## TRY IT
Extract from the entries below, exactly as given, only the lines from the line containing "s.tb := by cases p <;> rfl" to the line containing "s.pinCs := by cases p <;> rfl", both lines included.

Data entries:
###

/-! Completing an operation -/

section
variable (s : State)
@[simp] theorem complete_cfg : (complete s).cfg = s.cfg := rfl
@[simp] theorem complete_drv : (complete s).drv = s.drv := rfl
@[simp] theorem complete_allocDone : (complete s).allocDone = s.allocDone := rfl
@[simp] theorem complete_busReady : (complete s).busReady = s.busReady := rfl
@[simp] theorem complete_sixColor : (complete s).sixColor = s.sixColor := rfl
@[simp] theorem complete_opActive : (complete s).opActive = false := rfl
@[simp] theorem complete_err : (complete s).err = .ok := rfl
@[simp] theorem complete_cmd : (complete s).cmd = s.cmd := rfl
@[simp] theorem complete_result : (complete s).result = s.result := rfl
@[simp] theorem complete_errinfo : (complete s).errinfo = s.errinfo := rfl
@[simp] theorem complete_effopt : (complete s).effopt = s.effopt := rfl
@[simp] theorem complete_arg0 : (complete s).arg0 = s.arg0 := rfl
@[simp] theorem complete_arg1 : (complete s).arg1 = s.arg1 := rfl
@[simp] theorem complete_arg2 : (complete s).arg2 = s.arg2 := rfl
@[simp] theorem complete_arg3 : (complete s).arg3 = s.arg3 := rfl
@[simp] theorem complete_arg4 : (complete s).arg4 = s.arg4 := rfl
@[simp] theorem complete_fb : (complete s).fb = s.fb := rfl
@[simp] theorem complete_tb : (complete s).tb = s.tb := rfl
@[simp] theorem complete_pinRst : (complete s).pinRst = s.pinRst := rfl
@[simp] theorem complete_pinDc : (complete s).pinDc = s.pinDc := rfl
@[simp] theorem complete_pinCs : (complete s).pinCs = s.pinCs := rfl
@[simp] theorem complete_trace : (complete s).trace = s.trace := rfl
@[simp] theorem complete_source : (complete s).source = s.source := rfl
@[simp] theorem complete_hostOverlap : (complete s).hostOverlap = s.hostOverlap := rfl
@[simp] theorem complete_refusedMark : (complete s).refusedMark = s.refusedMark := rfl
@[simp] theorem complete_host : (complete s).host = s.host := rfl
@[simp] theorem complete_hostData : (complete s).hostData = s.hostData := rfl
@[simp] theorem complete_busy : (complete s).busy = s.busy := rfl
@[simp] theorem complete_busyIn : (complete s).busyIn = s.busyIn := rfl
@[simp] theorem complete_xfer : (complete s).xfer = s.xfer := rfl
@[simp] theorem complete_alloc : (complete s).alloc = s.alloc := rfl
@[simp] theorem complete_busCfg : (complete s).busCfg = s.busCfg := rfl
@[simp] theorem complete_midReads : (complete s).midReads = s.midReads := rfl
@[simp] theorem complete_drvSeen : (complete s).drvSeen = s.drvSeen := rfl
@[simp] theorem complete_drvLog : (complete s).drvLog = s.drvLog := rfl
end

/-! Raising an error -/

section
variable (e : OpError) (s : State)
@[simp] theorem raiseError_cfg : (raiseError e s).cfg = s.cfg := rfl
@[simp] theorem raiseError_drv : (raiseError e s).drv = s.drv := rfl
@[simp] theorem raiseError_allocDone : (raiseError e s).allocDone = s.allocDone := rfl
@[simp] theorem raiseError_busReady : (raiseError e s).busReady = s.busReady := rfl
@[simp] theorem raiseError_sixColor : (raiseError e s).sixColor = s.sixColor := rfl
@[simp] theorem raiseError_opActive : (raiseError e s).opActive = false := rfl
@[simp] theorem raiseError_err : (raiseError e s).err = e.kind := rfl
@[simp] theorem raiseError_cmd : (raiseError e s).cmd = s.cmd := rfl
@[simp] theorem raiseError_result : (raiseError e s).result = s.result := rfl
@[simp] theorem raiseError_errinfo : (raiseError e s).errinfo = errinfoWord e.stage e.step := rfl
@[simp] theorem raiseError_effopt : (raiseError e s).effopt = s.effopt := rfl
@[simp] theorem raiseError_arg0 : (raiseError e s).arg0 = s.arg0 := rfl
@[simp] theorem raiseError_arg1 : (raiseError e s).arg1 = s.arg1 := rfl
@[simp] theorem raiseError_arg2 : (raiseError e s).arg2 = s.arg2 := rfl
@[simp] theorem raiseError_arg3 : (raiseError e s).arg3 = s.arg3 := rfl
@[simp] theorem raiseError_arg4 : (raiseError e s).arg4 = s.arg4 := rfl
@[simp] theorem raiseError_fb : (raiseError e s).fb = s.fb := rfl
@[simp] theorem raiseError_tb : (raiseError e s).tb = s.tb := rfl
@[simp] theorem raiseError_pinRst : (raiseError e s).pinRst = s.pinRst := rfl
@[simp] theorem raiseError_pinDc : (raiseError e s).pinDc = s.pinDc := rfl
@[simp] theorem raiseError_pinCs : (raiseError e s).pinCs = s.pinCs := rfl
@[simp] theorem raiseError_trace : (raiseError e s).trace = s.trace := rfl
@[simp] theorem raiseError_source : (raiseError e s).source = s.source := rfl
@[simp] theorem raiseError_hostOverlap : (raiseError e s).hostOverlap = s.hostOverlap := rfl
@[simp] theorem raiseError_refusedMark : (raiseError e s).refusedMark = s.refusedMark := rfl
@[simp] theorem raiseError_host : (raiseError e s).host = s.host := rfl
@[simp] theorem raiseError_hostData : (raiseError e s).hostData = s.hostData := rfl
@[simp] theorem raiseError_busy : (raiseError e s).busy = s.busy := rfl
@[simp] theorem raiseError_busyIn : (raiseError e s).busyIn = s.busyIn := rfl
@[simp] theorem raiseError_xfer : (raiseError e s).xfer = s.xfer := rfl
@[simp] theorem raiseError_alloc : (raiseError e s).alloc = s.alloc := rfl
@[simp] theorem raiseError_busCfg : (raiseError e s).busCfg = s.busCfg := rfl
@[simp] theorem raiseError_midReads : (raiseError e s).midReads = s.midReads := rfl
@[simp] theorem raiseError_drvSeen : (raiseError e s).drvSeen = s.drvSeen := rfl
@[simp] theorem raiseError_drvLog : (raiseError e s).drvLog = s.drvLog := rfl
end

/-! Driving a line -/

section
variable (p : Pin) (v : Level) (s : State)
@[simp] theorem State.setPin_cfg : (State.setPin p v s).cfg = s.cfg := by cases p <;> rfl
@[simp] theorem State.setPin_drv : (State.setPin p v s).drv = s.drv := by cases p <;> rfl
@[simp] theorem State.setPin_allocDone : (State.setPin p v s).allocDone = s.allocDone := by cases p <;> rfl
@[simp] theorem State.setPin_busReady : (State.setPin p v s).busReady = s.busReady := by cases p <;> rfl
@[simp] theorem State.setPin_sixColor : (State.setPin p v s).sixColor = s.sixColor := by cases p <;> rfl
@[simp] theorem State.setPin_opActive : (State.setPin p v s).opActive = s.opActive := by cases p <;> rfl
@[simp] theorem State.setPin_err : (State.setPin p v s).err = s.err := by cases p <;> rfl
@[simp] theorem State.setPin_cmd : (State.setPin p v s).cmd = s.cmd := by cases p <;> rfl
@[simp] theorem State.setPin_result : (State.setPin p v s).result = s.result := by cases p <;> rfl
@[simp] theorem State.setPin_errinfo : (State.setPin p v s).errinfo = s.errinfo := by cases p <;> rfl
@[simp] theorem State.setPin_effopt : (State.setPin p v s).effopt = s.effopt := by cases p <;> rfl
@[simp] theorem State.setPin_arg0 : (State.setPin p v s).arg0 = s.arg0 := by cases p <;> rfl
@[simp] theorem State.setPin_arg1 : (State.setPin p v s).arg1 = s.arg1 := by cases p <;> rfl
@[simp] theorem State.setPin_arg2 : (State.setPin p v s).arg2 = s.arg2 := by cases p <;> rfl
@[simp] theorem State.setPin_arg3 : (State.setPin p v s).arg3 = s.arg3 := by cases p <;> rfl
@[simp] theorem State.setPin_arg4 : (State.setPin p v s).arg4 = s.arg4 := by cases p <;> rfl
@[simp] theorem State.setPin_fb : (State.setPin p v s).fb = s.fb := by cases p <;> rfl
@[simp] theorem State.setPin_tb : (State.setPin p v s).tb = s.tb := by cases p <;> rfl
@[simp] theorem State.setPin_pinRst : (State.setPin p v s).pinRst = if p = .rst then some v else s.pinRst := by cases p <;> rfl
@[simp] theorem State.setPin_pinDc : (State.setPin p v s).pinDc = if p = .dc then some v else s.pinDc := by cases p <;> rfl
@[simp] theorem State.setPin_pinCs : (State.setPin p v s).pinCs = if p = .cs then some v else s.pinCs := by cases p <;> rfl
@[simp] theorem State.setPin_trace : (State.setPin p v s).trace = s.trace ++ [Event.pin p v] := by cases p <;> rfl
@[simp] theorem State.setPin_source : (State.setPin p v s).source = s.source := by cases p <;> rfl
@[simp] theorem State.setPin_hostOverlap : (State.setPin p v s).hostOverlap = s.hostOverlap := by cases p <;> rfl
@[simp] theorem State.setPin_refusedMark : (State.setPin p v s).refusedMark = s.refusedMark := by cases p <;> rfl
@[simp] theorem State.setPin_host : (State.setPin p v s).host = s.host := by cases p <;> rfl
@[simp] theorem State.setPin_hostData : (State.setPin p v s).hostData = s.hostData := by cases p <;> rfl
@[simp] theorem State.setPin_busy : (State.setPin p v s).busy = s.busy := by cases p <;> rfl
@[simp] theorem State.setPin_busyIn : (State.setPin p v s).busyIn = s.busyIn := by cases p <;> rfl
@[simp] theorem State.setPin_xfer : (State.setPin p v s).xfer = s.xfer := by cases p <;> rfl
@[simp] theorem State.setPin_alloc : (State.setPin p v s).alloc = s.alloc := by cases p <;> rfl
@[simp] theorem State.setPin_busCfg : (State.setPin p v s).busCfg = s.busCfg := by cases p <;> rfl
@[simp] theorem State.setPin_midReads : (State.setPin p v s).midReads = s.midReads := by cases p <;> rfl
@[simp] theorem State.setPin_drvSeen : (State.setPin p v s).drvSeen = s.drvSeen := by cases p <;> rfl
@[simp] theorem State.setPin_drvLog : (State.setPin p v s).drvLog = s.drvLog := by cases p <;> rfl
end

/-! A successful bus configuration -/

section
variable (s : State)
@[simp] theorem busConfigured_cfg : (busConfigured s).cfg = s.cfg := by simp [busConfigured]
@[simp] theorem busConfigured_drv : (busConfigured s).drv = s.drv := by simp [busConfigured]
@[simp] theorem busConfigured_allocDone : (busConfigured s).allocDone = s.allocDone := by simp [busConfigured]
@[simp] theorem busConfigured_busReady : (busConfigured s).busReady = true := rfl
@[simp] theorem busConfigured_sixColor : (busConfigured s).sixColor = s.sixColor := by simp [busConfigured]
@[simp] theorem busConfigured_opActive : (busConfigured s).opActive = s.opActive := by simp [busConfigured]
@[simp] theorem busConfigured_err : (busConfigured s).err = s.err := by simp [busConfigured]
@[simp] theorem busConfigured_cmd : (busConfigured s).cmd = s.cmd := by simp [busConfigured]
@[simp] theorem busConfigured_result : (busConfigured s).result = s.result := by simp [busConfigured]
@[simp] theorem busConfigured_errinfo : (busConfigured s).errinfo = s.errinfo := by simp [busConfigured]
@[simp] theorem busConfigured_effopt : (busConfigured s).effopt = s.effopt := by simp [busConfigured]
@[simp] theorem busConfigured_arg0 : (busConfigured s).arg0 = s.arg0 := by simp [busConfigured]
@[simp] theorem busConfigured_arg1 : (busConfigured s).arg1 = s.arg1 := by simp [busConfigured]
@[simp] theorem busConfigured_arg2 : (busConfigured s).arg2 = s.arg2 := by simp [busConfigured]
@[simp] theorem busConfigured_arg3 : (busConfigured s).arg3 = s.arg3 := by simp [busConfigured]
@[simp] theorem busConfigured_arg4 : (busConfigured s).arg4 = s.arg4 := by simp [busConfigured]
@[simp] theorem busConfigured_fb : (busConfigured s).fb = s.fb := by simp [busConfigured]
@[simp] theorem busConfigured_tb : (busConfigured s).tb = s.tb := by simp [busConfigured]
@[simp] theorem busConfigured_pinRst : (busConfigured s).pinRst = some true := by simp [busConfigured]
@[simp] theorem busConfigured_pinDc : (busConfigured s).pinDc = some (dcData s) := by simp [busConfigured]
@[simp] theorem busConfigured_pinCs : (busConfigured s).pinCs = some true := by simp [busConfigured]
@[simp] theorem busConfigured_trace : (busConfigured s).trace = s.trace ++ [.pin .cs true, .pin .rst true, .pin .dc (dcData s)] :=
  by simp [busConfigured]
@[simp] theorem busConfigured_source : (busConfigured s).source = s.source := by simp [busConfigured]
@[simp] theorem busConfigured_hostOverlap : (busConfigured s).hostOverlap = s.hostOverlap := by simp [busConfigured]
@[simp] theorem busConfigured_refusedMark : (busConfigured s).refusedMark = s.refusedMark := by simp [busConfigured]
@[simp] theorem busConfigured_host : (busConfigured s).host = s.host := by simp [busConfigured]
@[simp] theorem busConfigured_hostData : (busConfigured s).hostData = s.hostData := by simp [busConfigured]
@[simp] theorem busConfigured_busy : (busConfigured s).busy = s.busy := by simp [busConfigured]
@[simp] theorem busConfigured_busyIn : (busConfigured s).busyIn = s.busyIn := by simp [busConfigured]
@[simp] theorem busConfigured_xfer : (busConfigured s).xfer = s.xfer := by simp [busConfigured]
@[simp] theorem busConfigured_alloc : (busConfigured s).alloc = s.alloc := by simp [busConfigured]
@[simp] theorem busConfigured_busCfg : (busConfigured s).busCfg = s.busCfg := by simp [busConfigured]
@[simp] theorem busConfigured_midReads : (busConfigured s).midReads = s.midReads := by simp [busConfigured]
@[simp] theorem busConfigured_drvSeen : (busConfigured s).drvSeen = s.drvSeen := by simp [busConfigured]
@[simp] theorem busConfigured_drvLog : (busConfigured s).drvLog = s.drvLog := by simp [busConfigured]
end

###

## TASK SOLUTION
@[simp] theorem State.setPin_tb : (State.setPin p v s).tb = s.tb := by cases p <;> rfl
@[simp] theorem State.setPin_pinRst : (State.setPin p v s).pinRst = if p = .rst then some v else s.pinRst := by cases p <;> rfl
@[simp] theorem State.setPin_pinDc : (State.setPin p v s).pinDc = if p = .dc then some v else s.pinDc := by cases p <;> rfl
@[simp] theorem State.setPin_pinCs : (State.setPin p v s).pinCs = if p = .cs then some v else s.pinCs := by cases p <;> rfl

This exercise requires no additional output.